Give back exactly the lines that run from the beginning of the entries to the line containing "namespace Sys2Proof.Machine", both included, and nothing else.

> [PROVIDED RECORDS]
====

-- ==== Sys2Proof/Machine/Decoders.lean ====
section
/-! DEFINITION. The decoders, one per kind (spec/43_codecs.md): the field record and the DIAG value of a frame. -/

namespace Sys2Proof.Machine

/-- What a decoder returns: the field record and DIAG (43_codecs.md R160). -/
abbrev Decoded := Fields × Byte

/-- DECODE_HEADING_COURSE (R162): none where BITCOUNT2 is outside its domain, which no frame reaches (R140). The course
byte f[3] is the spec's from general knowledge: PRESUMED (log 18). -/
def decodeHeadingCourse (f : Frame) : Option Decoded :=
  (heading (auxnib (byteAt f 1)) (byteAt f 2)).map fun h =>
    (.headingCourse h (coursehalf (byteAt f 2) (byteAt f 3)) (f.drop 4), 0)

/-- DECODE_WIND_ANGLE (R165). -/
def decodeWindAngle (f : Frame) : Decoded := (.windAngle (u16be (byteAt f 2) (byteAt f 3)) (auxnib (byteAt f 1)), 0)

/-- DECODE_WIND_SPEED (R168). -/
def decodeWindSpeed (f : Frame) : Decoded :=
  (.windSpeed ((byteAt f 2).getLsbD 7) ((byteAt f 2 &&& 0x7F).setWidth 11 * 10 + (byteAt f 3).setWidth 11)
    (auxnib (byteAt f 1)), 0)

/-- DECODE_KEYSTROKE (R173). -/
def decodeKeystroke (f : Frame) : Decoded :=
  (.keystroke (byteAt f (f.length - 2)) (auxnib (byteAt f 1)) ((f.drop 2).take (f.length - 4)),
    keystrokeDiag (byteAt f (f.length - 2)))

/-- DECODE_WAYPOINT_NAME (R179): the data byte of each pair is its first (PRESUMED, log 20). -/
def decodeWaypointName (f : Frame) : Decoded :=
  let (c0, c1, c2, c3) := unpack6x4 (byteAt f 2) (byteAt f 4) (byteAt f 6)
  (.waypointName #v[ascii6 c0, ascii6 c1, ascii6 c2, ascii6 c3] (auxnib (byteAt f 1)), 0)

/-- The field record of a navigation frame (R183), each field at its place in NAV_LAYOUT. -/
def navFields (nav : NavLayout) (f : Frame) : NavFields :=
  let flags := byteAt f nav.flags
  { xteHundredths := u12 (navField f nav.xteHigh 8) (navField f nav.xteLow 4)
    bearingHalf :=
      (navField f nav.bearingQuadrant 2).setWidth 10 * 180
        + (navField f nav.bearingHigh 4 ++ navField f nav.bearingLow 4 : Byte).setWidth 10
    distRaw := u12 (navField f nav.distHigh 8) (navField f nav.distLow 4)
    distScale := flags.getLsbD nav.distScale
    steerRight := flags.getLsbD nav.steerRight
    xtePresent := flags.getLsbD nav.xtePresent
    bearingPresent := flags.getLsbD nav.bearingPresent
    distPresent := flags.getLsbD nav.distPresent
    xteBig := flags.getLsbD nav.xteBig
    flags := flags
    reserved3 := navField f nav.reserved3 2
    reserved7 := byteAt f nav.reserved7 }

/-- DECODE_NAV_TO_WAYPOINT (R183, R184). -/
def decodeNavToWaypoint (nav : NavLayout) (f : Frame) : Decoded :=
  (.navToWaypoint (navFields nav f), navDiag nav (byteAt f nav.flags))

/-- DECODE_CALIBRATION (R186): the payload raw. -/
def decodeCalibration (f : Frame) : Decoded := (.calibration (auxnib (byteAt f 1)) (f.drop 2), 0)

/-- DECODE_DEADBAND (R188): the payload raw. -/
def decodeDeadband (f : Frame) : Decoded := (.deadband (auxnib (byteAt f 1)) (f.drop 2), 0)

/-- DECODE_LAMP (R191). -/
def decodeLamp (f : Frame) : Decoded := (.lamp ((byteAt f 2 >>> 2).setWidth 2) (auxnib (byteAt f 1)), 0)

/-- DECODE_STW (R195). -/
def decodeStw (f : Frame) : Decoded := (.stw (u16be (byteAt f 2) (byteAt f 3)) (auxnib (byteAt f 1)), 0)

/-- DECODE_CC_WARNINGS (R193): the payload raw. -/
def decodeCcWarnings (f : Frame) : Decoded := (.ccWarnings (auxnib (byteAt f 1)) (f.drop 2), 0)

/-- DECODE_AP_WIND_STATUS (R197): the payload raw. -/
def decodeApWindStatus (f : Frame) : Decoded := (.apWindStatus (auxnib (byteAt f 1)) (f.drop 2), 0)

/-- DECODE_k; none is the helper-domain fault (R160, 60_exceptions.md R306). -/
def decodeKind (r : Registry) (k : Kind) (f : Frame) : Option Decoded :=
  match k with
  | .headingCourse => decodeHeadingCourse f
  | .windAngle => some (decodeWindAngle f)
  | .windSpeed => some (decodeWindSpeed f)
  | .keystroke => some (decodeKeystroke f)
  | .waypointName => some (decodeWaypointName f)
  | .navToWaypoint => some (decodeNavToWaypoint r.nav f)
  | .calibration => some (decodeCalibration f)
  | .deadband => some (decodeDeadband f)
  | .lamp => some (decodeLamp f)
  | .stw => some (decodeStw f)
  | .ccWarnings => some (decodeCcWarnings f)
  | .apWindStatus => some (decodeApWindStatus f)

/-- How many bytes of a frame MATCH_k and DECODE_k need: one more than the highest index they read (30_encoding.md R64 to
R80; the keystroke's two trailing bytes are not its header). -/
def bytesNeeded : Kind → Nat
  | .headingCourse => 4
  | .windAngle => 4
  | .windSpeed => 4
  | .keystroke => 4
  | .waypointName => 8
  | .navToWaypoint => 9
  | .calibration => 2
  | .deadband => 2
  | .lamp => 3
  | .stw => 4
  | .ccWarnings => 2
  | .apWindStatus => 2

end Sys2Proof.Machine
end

====

> [RESULT]
-- ==== Sys2Proof/Machine/Decoders.lean ====
section
/-! DEFINITION. The decoders, one per kind (spec/43_codecs.md): the field record and the DIAG value of a frame. -/

namespace Sys2Proof.Machine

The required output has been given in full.